-- ==== Sys2Proof/Laws/Encoder.lean ====
section
/-! SUPPORT. The encoder's object: what selects a step, and that every step keeps its invariant (10_state.md R36,
42_lzw_encoder.md R215). -/

namespace Sys2Proof.Machine

/-! ## The selection of a step -/

theorem selectStep_cases (e : Encoder) (p : Byte) :
    (e.cur = none ∧ selectStep e p = .eMatch p) ∨
    (∃ c v, e.cur = some c ∧ tabRead e.tab c p = some v ∧ selectStep e p = .eMatch p) ∨
    (∃ c, e.cur = some c ∧ tabRead e.tab c p = none ∧ e.next < 4096 ∧ selectStep e p = .eMiss p) ∨
    (∃ c, e.cur = some c ∧ tabRead e.tab c p = none ∧ 4096 ≤ e.next ∧ selectStep e p = .eOverflow p) := by
  unfold selectStep
  cases hc : e.cur with
  | none => exact .inl ⟨rfl, rfl⟩
  | some c =>
    cases ht : tabRead e.tab c p with
    | some v => exact .inr (.inl ⟨c, v, rfl, ht, by simp only [ht]⟩)
    | none =>
      by_cases hn : e.next < 4096
      · exact .inr (.inr (.inl ⟨c, rfl, ht, hn, by simp only [ht]; exact if_pos hn⟩))
      · exact .inr (.inr (.inr ⟨c, rfl, ht, by omega, by simp only [ht]; exact if_neg hn⟩))

/-! ## The invariant -/

/-- The part of the invariant that the bit buffer and EBUF do not touch. -/
theorem EncoderInv.withBuffer {e : Encoder} (h : EncoderInv e) {acc nb : Nat} {buf : List Byte} (hb : nb ≤ 7 ∧ acc < 2 ^ nb)
    (hl : buf.length ≤ 254) : EncoderInv { e with buf := buf, acc := acc, nb := nb } :=
  ⟨h.kRange, h.clrIs, h.endIs, h.nextRange, h.wRange, h.nextFits, h.table, h.curKnown, hb, hl, h.alphabet⟩

theorem waiting_le (packed : List Byte) : (waiting packed).length ≤ 254 := by rw [waiting_length]; omega

/-- A buffer of at most 254 bytes is itself a packed output that waits. -/
theorem pending_self (e : Encoder) (h : EncoderInv e) : Pending e e.buf (bitsOfBytes e.buf ++ toBits e.nb e.acc) :=
  ⟨(waiting_of_lt (by have := h.bufRange; omega)).symm, rfl, h.bitBuffer.2⟩

theorem pending_start (k : Nat) (pix : List Byte) : Pending (startEncoder k pix) [] [] :=
  ⟨by simp [startEncoder, waiting], by simp [startEncoder, toBits], by simp [startEncoder]⟩

theorem encoderInv_start {k : Nat} {pix : List Byte} (h2 : 2 ≤ k) (h8 : k ≤ 8) (ha : alphabetOk k pix = true) :
    EncoderInv (startEncoder k pix) := by
  obtain ⟨c1, c2⟩ := clr_bounds h2 h8
  have hp := pow_mul_two k
  refine ⟨⟨h2, h8⟩, rfl, rfl, ?_, ?_, ?_, ?_, ?_, ?_, ?_, ?_⟩ <;> simp only [startEncoder]
  · omega
  · omega
  · omega
  · simp
  · simp
  · simp
  · simp
  · intro p hp; simpa [alphabetOk] using List.all_eq_true.1 ha p hp

theorem EncoderInv.takeIndex {e : Encoder} (h : EncoderInv e) {p : Byte} {ps : List Byte} (hr : e.rest = p :: ps) :
    EncoderInv { e with rest := ps } ∧ p.toNat < e.clr :=
  ⟨⟨h.kRange, h.clrIs, h.endIs, h.nextRange, h.wRange, h.nextFits, h.table, h.curKnown, h.bitBuffer, h.bufRange,
    fun q hq => h.alphabet q (by rw [hr]; exact List.mem_cons_of_mem _ hq)⟩, h.alphabet p (by rw [hr]; simp)⟩

/-- E.MATCH at the first index. -/
theorem encoderInv_first {e : Encoder} (h : EncoderInv e) {p : Byte} (hp : p.toNat < e.clr) :
    EncoderInv { e with cur := some p.toNat } := by
  have hn := h.nextRange
  have he := h.endIs
  exact ⟨h.kRange, h.clrIs, h.endIs, h.nextRange, h.wRange, h.nextFits, h.table,
    fun c hc => by simp only [Option.some.injEq] at hc; subst hc; dsimp only; omega, h.bitBuffer, h.bufRange, h.alphabet⟩

/-- E.MATCH at a pair of the table. -/
theorem encoderInv_match {e : Encoder} (h : EncoderInv e) {c v : Nat} {p : Byte} (ht : tabRead e.tab c p = some v) :
    EncoderInv { e with cur := some v } := by
  have hv := h.table c p v ht
  have he := h.endIs
  exact ⟨h.kRange, h.clrIs, h.endIs, h.nextRange, h.wRange, h.nextFits, h.table,
    fun c hc => by simp only [Option.some.injEq] at hc; subst hc; dsimp only; omega, h.bitBuffer, h.bufRange, h.alphabet⟩

/-- The bounds that EWIDEN keeps; it leaves NEXT strictly inside the width where a registration follows. -/
theorem eWiden_bounds {e : Encoder} (h : EncoderInv e) :
    e.k + 1 ≤ (eWiden e).w ∧ (eWiden e).w ≤ 12 ∧ e.next ≤ 2 ^ (eWiden e).w ∧ (e.next < 4096 → e.next < 2 ^ (eWiden e).w) := by
  have hw := h.wRange
  have hf := h.nextFits
  have hp := pow_mul_two e.w
  have hk := h.wRange.1
  have hpos : 0 < 2 ^ e.w := by positivity
  rw [eWiden_w]
  split
  · refine ⟨?_, by omega, by omega, by omega⟩
    exact hk.trans (Nat.le_succ _)
  · rename_i hno
    refine ⟨by omega, by omega, hf, fun hlt => ?_⟩
    by_cases hw12 : e.w = 12
    · rw [hw12]; omega
    · have : e.next ≠ 2 ^ e.w := fun he => hno ⟨he, by omega⟩
      omega

/-- E.MISS. -/
theorem encoderInv_miss {e : Encoder} (h : EncoderInv e) {c : Nat} {p : Byte} (hp : p.toNat < e.clr) (hn : e.next < 4096) :
    EncoderInv (registerMiss c p (eWiden e)) := by
  obtain ⟨b1, b2, b3, b4⟩ := eWiden_bounds h
  have hnr := h.nextRange
  have he := h.endIs
  rw [eWiden_eq]
  refine ⟨h.kRange, h.clrIs, h.endIs, ?_, ⟨b1, b2⟩, ?_, ?_, ?_, h.bitBuffer, h.bufRange, h.alphabet⟩
  · show e.clr + 2 ≤ e.next + 1 ∧ e.next + 1 ≤ 4096; omega
  · show e.next + 1 ≤ 2 ^ (eWiden e).w; have := b4 hn; omega
  · intro c' p' v hv
    change tabRead (tabWrite e.tab c p e.next) c' p' = some v at hv
    show e.clr + 2 ≤ v ∧ v < e.next + 1
    rw [tabRead_tabWrite] at hv
    split at hv
    · simp only [Option.some.injEq] at hv; subst hv; omega
    · have := h.table c' p' v hv; omega
  · intro c' hc'
    simp only [registerMiss, Option.some.injEq] at hc'
    subst hc'
    show p.toNat < e.next + 1 ∧ p.toNat ≠ e.clr ∧ p.toNat ≠ e.endc
    omega

/-- E.OVERFLOW. -/
theorem encoderInv_reset {e : Encoder} (h : EncoderInv e) {p : Byte} (hp : p.toNat < e.clr) : EncoderInv (resetTable p e) := by
  obtain ⟨c1, c2⟩ := clr_bounds h.kRange.1 h.kRange.2
  have hk := h.kRange
  have hc := h.clrIs
  have he := h.endIs
  have hpw := pow_mul_two e.k
  refine ⟨h.kRange, h.clrIs, h.endIs, ?_, ?_, ?_, ?_, ?_, h.bitBuffer, h.bufRange, h.alphabet⟩
  · show e.clr + 2 ≤ e.clr + 2 ∧ e.clr + 2 ≤ 4096; omega
  · show e.k + 1 ≤ e.k + 1 ∧ e.k + 1 ≤ 12; omega
  · show e.clr + 2 ≤ 2 ^ (e.k + 1); omega
  · intro c' p' v hv; simp [resetTable] at hv
  · intro c' hc'
    simp only [resetTable, Option.some.injEq] at hc'
    subst hc'
    show p.toNat < e.clr + 2 ∧ p.toNat ≠ e.clr ∧ p.toNat ≠ e.endc
    omega

theorem EncoderInv.widened {e : Encoder} (h : EncoderInv e) : EncoderInv (eWiden e) := by
  obtain ⟨b1, b2, b3, -⟩ := eWiden_bounds h
  rw [eWiden_eq]
  exact ⟨h.kRange, h.clrIs, h.endIs, h.nextRange, ⟨b1, b2⟩, b3, h.table, h.curKnown, h.bitBuffer, h.bufRange, h.alphabet⟩

/-- The pending match fits the width it is emitted at. -/
theorem EncoderInv.cur_lt {e : Encoder} (h : EncoderInv e) {c : Nat} (hc : e.cur = some c) : c < 2 ^ e.w := by
  have := h.curKnown c hc
  have := h.nextFits
  omega

/-- The control codes fit every width. -/
theorem EncoderInv.control_lt {e : Encoder} (h : EncoderInv e) : e.clr < 2 ^ e.w ∧ e.endc < 2 ^ e.w := by
  have := h.nextRange
  have := h.nextFits
  have := h.endIs
  omega

end Sys2Proof.Machine
end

Task: Transcribe exactly, and only, the lines from the opening line of the records through the line containing "exact if_pos hn⟩))".

Response box:
-- ==== Sys2Proof/Laws/Encoder.lean ====
section
/-! SUPPORT. The encoder's object: what selects a step, and that every step keeps its invariant (10_state.md R36,
42_lzw_encoder.md R215). -/

namespace Sys2Proof.Machine

/-! ## The selection of a step -/

theorem selectStep_cases (e : Encoder) (p : Byte) :
    (e.cur = none ∧ selectStep e p = .eMatch p) ∨
    (∃ c v, e.cur = some c ∧ tabRead e.tab c p = some v ∧ selectStep e p = .eMatch p) ∨
    (∃ c, e.cur = some c ∧ tabRead e.tab c p = none ∧ e.next < 4096 ∧ selectStep e p = .eMiss p) ∨
    (∃ c, e.cur = some c ∧ tabRead e.tab c p = none ∧ 4096 ≤ e.next ∧ selectStep e p = .eOverflow p) := by
  unfold selectStep
  cases hc : e.cur with
  | none => exact .inl ⟨rfl, rfl⟩
  | some c =>
    cases ht : tabRead e.tab c p with
    | some v => exact .inr (.inl ⟨c, v, rfl, ht, by simp only [ht]⟩)
    | none =>
      by_cases hn : e.next < 4096
      · exact .inr (.inr (.inl ⟨c, rfl, ht, hn, by simp only [ht]; exact if_pos hn⟩))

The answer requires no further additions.